## EXERCISE AIM
Whenever a line in the records below holds the string "that", copy it out.

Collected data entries
-- ==== Sys2Proof/Laws/KeepsYusil.lean ====
section
/-! SUPPORT. What every step keeps (`Keeps`): Yusil instructions. For each operation `f` the lemma `f_keeps` says that it keeps it;
for the meaning of a command it says that the command has a next state and keeps it. -/

namespace Sys2Proof.Machine

set_option Elab.async false
set_option linter.all false
set_option maxRecDepth 20000

theorem execAdd_keeps {z0 : State} (core : Fin 256) (miss : Bool) (s : State) (h : Keeps z0 s) : ∃ t, execAdd core miss s = .next t ∧ Keeps z0 t := by
  unfold execAdd
  refine ⟨_, rfl, ?_⟩
  try dsimp only
  with_reducible repeat' (first | assumption | apply yBin_keeps | (intro _))

theorem execAdc_keeps {z0 : State} (core : Fin 256) (miss : Bool) (s : State) (h : Keeps z0 s) : ∃ t, execAdc core miss s = .next t ∧ Keeps z0 t := by
  unfold execAdc
  refine ⟨_, rfl, ?_⟩
  try dsimp only
  with_reducible repeat' (first | assumption | apply yBin_keeps | (intro _))

theorem execSub_keeps {z0 : State} (core : Fin 256) (miss : Bool) (s : State) (h : Keeps z0 s) : ∃ t, execSub core miss s = .next t ∧ Keeps z0 t := by
  unfold execSub
  refine ⟨_, rfl, ?_⟩
  try dsimp only
  with_reducible repeat' (first | assumption | apply yBin_keeps | (intro _))

theorem execSbc_keeps {z0 : State} (core : Fin 256) (miss : Bool) (s : State) (h : Keeps z0 s) : ∃ t, execSbc core miss s = .next t ∧ Keeps z0 t := by
  unfold execSbc
  refine ⟨_, rfl, ?_⟩
  try dsimp only
  with_reducible repeat' (first | assumption | apply yBin_keeps | (intro _))

theorem execNeg_keeps {z0 : State} (core : Fin 256) (miss : Bool) (s : State) (h : Keeps z0 s) : ∃ t, execNeg core miss s = .next t ∧ Keeps z0 t := by
  unfold execNeg
  refine ⟨_, rfl, ?_⟩
  try dsimp only
  with_reducible repeat' (first | assumption | apply yUn_keeps | (intro _))

theorem execMul_keeps {z0 : State} (core : Fin 256) (miss : Bool) (s : State) (h : Keeps z0 s) : ∃ t, execMul core miss s = .next t ∧ Keeps z0 t := by
  unfold execMul
  refine ⟨_, rfl, ?_⟩
  try dsimp only
  with_reducible repeat' (first | assumption | apply yBin_keeps | (intro _))

theorem execMulhu_keeps {z0 : State} (core : Fin 256) (miss : Bool) (s : State) (h : Keeps z0 s) : ∃ t, execMulhu core miss s = .next t ∧ Keeps z0 t
    := by
  unfold execMulhu
  refine ⟨_, rfl, ?_⟩
  try dsimp only
  with_reducible repeat' (first | assumption | apply yBin_keeps | (intro _))

theorem execMulhs_keeps {z0 : State} (core : Fin 256) (miss : Bool) (s : State) (h : Keeps z0 s) : ∃ t, execMulhs core miss s = .next t ∧ Keeps z0 t
    := by
  unfold execMulhs
  refine ⟨_, rfl, ?_⟩
  try dsimp only
  with_reducible repeat' (first | assumption | apply yBin_keeps | (intro _))

theorem execDivu_keeps {z0 : State} (core : Fin 256) (miss : Bool) (s : State) (h : Keeps z0 s) : ∃ t, execDivu core miss s = .next t ∧ Keeps z0 t :=
    by
  unfold execDivu
  refine ⟨_, rfl, ?_⟩
  try dsimp only
  with_reducible repeat' (first | assumption | apply yDiv_keeps)

theorem execDivs_keeps {z0 : State} (core : Fin 256) (miss : Bool) (s : State) (h : Keeps z0 s) : ∃ t, execDivs core miss s = .next t ∧ Keeps z0 t :=
    by
  unfold execDivs
  refine ⟨_, rfl, ?_⟩
  try dsimp only
  with_reducible repeat' (first | assumption | apply yDiv_keeps)

theorem execRemu_keeps {z0 : State} (core : Fin 256) (miss : Bool) (s : State) (h : Keeps z0 s) : ∃ t, execRemu core miss s = .next t ∧ Keeps z0 t :=
    by
  unfold execRemu
  refine ⟨_, rfl, ?_⟩
  try dsimp only
  with_reducible repeat' (first | assumption | apply yDiv_keeps)

theorem execRems_keeps {z0 : State} (core : Fin 256) (miss : Bool) (s : State) (h : Keeps z0 s) : ∃ t, execRems core miss s = .next t ∧ Keeps z0 t :=
    by
  unfold execRems
  refine ⟨_, rfl, ?_⟩
  try dsimp only
  with_reducible repeat' (first | assumption | apply yDiv_keeps)

theorem execMinu_keeps {z0 : State} (core : Fin 256) (miss : Bool) (s : State) (h : Keeps z0 s) : ∃ t, execMinu core miss s = .next t ∧ Keeps z0 t :=
    by
  unfold execMinu
  refine ⟨_, rfl, ?_⟩
  try dsimp only
  with_reducible repeat' (first | assumption | apply yBin_keeps | (intro _))

theorem execMaxu_keeps {z0 : State} (core : Fin 256) (miss : Bool) (s : State) (h : Keeps z0 s) : ∃ t, execMaxu core miss s = .next t ∧ Keeps z0 t :=
    by
  unfold execMaxu
  refine ⟨_, rfl, ?_⟩
  try dsimp only
  with_reducible repeat' (first | assumption | apply yBin_keeps | (intro _))

theorem execMins_keeps {z0 : State} (core : Fin 256) (miss : Bool) (s : State) (h : Keeps z0 s) : ∃ t, execMins core miss s = .next t ∧ Keeps z0 t :=
    by
  unfold execMins
  refine ⟨_, rfl, ?_⟩
  try dsimp only
  with_reducible repeat' (first | assumption | apply yBin_keeps | (intro _))

theorem execMaxs_keeps {z0 : State} (core : Fin 256) (miss : Bool) (s : State) (h : Keeps z0 s) : ∃ t, execMaxs core miss s = .next t ∧ Keeps z0 t :=
    by
  unfold execMaxs
  refine ⟨_, rfl, ?_⟩
  try dsimp only
  with_reducible repeat' (first | assumption | apply yBin_keeps | (intro _))

theorem execCmp_keeps {z0 : State} (core : Fin 256) (miss : Bool) (s : State) (h : Keeps z0 s) : ∃ t, execCmp core miss s = .next t ∧ Keeps z0 t := by
  unfold execCmp
  refine ⟨_, rfl, ?_⟩
  try dsimp only
  with_reducible repeat' (first | assumption | apply yCmp_keeps | (intro _))

theorem execTst_keeps {z0 : State} (core : Fin 256) (miss : Bool) (s : State) (h : Keeps z0 s) : ∃ t, execTst core miss s = .next t ∧ Keeps z0 t := by
  unfold execTst
  refine ⟨_, rfl, ?_⟩
  try dsimp only
  with_reducible repeat' (first | assumption | apply yCmp_keeps | (intro _))

theorem execAddi_keeps {z0 : State} (core : Fin 256) (miss : Bool) (s : State) (h : Keeps z0 s) : ∃ t, execAddi core miss s = .next t ∧ Keeps z0 t :=
    by
  unfold execAddi
  refine ⟨_, rfl, ?_⟩
  try dsimp only
  with_reducible repeat' (first | assumption | apply yImm_keeps | (intro _))

theorem execSubi_keeps {z0 : State} (core : Fin 256) (miss : Bool) (s : State) (h : Keeps z0 s) : ∃ t, execSubi core miss s = .next t ∧ Keeps z0 t :=
    by
  unfold execSubi
  refine ⟨_, rfl, ?_⟩
  try dsimp only
  with_reducible repeat' (first | assumption | apply yImm_keeps | (intro _))

theorem execCmpi_keeps {z0 : State} (core : Fin 256) (miss : Bool) (s : State) (h : Keeps z0 s) : ∃ t, execCmpi core miss s = .next t ∧ Keeps z0 t :=
    by
  unfold execCmpi
  refine ⟨_, rfl, ?_⟩
  try dsimp only
  with_reducible repeat' (first | assumption | apply yImm_keeps | (intro _))

theorem execBr_keeps {z0 : State} (core : Fin 256) (miss : Bool) (s : State) (h : Keeps z0 s) : ∃ t, execBr core miss s = .next t ∧ Keeps z0 t := by
  refine ⟨_, rfl, ?_⟩
  refine yRun_keeps _ _ _ _ _ _ (fun _ _ _ _ _ _ _ _ hs => ?_) h
  try dsimp only
  with_reducible repeat' (first | assumption | apply yk_done | apply yk_yields | apply yk_atomic | apply yk_frame | exact yk_fault | exact yk_block |
                                 exact yk_stall | exact yk_entry | refine yk_ite ?_ ?_ | split | apply yRun_keeps | refine keeps_ite ?_ ?_ | (intro _)
                                 | split)

theorem execJmp_keeps {z0 : State} (core : Fin 256) (miss : Bool) (s : State) (h : Keeps z0 s) : ∃ t, execJmp core miss s = .next t ∧ Keeps z0 t := by
  refine ⟨_, rfl, ?_⟩
  refine yRun_keeps _ _ _ _ _ _ (fun _ _ _ _ _ _ _ _ hs => ?_) h
  try dsimp only
  with_reducible repeat' (first | assumption | apply yk_done | apply yk_yields | apply yk_atomic | apply yk_frame | exact yk_fault | exact yk_block |
                                 exact yk_stall | exact yk_entry | refine yk_ite ?_ ?_ | split | apply yRun_keeps | refine keeps_ite ?_ ?_ | (intro _)
                                 | split)

theorem storeWords_keeps {z0 : State} (key : Nat) (x : List (Nat × Nat))  (s : State) (h : Keeps z0 s) : Keeps z0 (storeWords key x  s) := by
  induction x generalizing s  with
  | nil =>
    unfold storeWords
    with_reducible repeat' (first | assumption | apply writeLoc_keeps | split)
  | cons a l ih =>
    unfold storeWords
    try dsimp only
    with_reducible repeat' (first | assumption | apply ih | apply writeLoc_keeps | split)

theorem execCall_keeps {z0 : State} (core : Fin 256) (miss : Bool) (s : State) (h : Keeps z0 s) : ∃ t, execCall core miss s = .next t ∧ Keeps z0 t :=
    by
  refine ⟨_, rfl, ?_⟩
  refine yRun_keeps _ _ _ _ _ _ (fun _ _ _ _ _ _ _ _ hs => ?_) h
  try dsimp only
  with_reducible repeat' (first | assumption | apply yk_done | apply yk_yields | apply yk_atomic | apply yk_frame | exact yk_fault | exact yk_block |
                                 exact yk_stall | exact yk_entry | refine yk_ite ?_ ?_ | split | apply storeWords_keeps | apply yRun_keeps |
                                 (fail_if_no_progress refine keeps_upd ?_) | refine keeps_ite ?_ ?_ | (intro _) | split)

theorem readWords_keeps_aux {z0 : State} (key : Nat) {l : List Nat} (ih : ∀ s, Keeps z0 s → Keeps z0 (readWords key l s).2) {s t : State} {x} (e :
    readWords key l s = (x, t)) (h : Keeps z0 s) : Keeps z0 t := by
  have := ih s h
  rw [e] at this
  exact this

theorem readWords_keeps {z0 : State} (key : Nat) (x : List Nat)  (s : State) (h : Keeps z0 s) : Keeps z0 (readWords key x  s).2 := by
  induction x generalizing s  with
  | nil =>
    unfold readWords
    with_reducible repeat' (first | assumption | refine readLoc_keeps_of_eq (by assumption) ?_ | apply readLoc_keeps | split)
  | cons a l ih =>
    unfold readWords
    try dsimp only
    with_reducible repeat' (first | assumption | refine readWords_keeps_aux key ih (by assumption) ?_ | apply ih |
                                   refine readLoc_keeps_of_eq (by assumption) ?_ | apply readLoc_keeps | split)

theorem readWords_keeps_of_eq {z0 : State} {key : Nat} {l : List Nat} {s t : State} {x} (e : readWords key l s = (x, t)) (h : Keeps z0 s) : Keeps z0 t
    := by
  have := readWords_keeps key l s h
  rw [e] at this
  exact this

theorem execRet_keeps {z0 : State} (core : Fin 256) (miss : Bool) (s : State) (h : Keeps z0 s) : ∃ t, execRet core miss s = .next t ∧ Keeps z0 t := by
  refine ⟨_, rfl, ?_⟩
  refine yRun_keeps _ _ _ _ _ _ (fun _ _ _ _ _ _ _ _ hs => ?_) h
  try dsimp only
  with_reducible repeat' (first | assumption | apply yk_done | apply yk_yields | apply yk_atomic | apply yk_frame | exact yk_fault | exact yk_block |
                                 exact yk_stall | exact yk_entry | refine yk_ite ?_ ?_ | split | refine readWords_keeps_of_eq (by assumption) ?_ |
                                 apply readWords_keeps | apply yRun_keeps | refine readLoc_keeps_of_eq (by assumption) ?_ | apply readLoc_keeps |
                                 refine keeps_ite ?_ ?_ | (intro _) | split)

theorem execLoop_keeps {z0 : State} (core : Fin 256) (miss : Bool) (s : State) (h : Keeps z0 s) : ∃ t, execLoop core miss s = .next t ∧ Keeps z0 t :=
    by
  refine ⟨_, rfl, ?_⟩
  refine yRun_keeps _ _ _ _ _ _ (fun _ _ _ _ _ _ _ _ hs => ?_) h
  try dsimp only
  with_reducible repeat' (first | assumption | apply yk_done | apply yk_yields | apply yk_atomic | apply yk_frame | exact yk_fault | exact yk_block |
                                 exact yk_stall | exact yk_entry | refine yk_ite ?_ ?_ | split | apply yRun_keeps |
                                 (fail_if_no_progress refine keeps_upd ?_) | refine keeps_ite ?_ ?_ | (intro _) | split)

theorem execLeave_keeps {z0 : State} (core : Fin 256) (miss : Bool) (s : State) (h : Keeps z0 s) : ∃ t, execLeave core miss s = .next t ∧ Keeps z0 t
    := by
  refine ⟨_, rfl, ?_⟩
  refine yRun_keeps _ _ _ _ _ _ (fun _ _ _ _ _ _ _ _ hs => ?_) h
  try dsimp only
  with_reducible repeat' (first | assumption | apply yk_done | apply yk_yields | apply yk_atomic | apply yk_frame | exact yk_fault | exact yk_block |
                                 exact yk_stall | exact yk_entry | refine yk_ite ?_ ?_ | split | apply yRun_keeps |
                                 (fail_if_no_progress refine keeps_upd ?_) | refine keeps_ite ?_ ?_ | (intro _) | split)

theorem execAnd_keeps {z0 : State} (core : Fin 256) (miss : Bool) (s : State) (h : Keeps z0 s) : ∃ t, execAnd core miss s = .next t ∧ Keeps z0 t := by
  unfold execAnd
  refine ⟨_, rfl, ?_⟩
  try dsimp only
  with_reducible repeat' (first | assumption | apply yBin_keeps | (intro _))

theorem execOr_keeps {z0 : State} (core : Fin 256) (miss : Bool) (s : State) (h : Keeps z0 s) : ∃ t, execOr core miss s = .next t ∧ Keeps z0 t := by
  unfold execOr
  refine ⟨_, rfl, ?_⟩
  try dsimp only
  with_reducible repeat' (first | assumption | apply yBin_keeps | (intro _))

theorem execXor_keeps {z0 : State} (core : Fin 256) (miss : Bool) (s : State) (h : Keeps z0 s) : ∃ t, execXor core miss s = .next t ∧ Keeps z0 t := by
  unfold execXor
  refine ⟨_, rfl, ?_⟩
  try dsimp only
  with_reducible repeat' (first | assumption | apply yBin_keeps | (intro _))

theorem execAndn_keeps {z0 : State} (core : Fin 256) (miss : Bool) (s : State) (h : Keeps z0 s) : ∃ t, execAndn core miss s = .next t ∧ Keeps z0 t :=
    by
  unfold execAndn
  refine ⟨_, rfl, ?_⟩
  try dsimp only
  with_reducible repeat' (first | assumption | apply yBin_keeps | (intro _))

theorem execNot_keeps {z0 : State} (core : Fin 256) (miss : Bool) (s : State) (h : Keeps z0 s) : ∃ t, execNot core miss s = .next t ∧ Keeps z0 t := by
  unfold execNot
  refine ⟨_, rfl, ?_⟩
  try dsimp only
  with_reducible repeat' (first | assumption | apply yUn_keeps)

theorem execShl_keeps {z0 : State} (core : Fin 256) (miss : Bool) (s : State) (h : Keeps z0 s) : ∃ t, execShl core miss s = .next t ∧ Keeps z0 t := by
  unfold execShl
  refine ⟨_, rfl, ?_⟩
  try dsimp only
  with_reducible repeat' (first | assumption | apply yBin_keeps | (intro _))

theorem execShr_keeps {z0 : State} (core : Fin 256) (miss : Bool) (s : State) (h : Keeps z0 s) : ∃ t, execShr core miss s = .next t ∧ Keeps z0 t := by
  unfold execShr
  refine ⟨_, rfl, ?_⟩
  try dsimp only
  with_reducible repeat' (first | assumption | apply yBin_keeps | (intro _))

theorem execSar_keeps {z0 : State} (core : Fin 256) (miss : Bool) (s : State) (h : Keeps z0 s) : ∃ t, execSar core miss s = .next t ∧ Keeps z0 t := by
  unfold execSar
  refine ⟨_, rfl, ?_⟩
  try dsimp only
  with_reducible repeat' (first | assumption | apply yBin_keeps | (intro _))

theorem execRol_keeps {z0 : State} (core : Fin 256) (miss : Bool) (s : State) (h : Keeps z0 s) : ∃ t, execRol core miss s = .next t ∧ Keeps z0 t := by
  unfold execRol
  refine ⟨_, rfl, ?_⟩
  try dsimp only
  with_reducible repeat' (first | assumption | apply yBin_keeps | (intro _))

theorem execRor_keeps {z0 : State} (core : Fin 256) (miss : Bool) (s : State) (h : Keeps z0 s) : ∃ t, execRor core miss s = .next t ∧ Keeps z0 t := by
  unfold execRor
  refine ⟨_, rfl, ?_⟩
  try dsimp only
  with_reducible repeat' (first | assumption | apply yBin_keeps | (intro _))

## FINISHED TASK
/-! SUPPORT. What every step keeps (`Keeps`): Yusil instructions. For each operation `f` the lemma `f_keeps` says that it keeps it;
for the meaning of a command it says that the command has a next state and keeps it. -/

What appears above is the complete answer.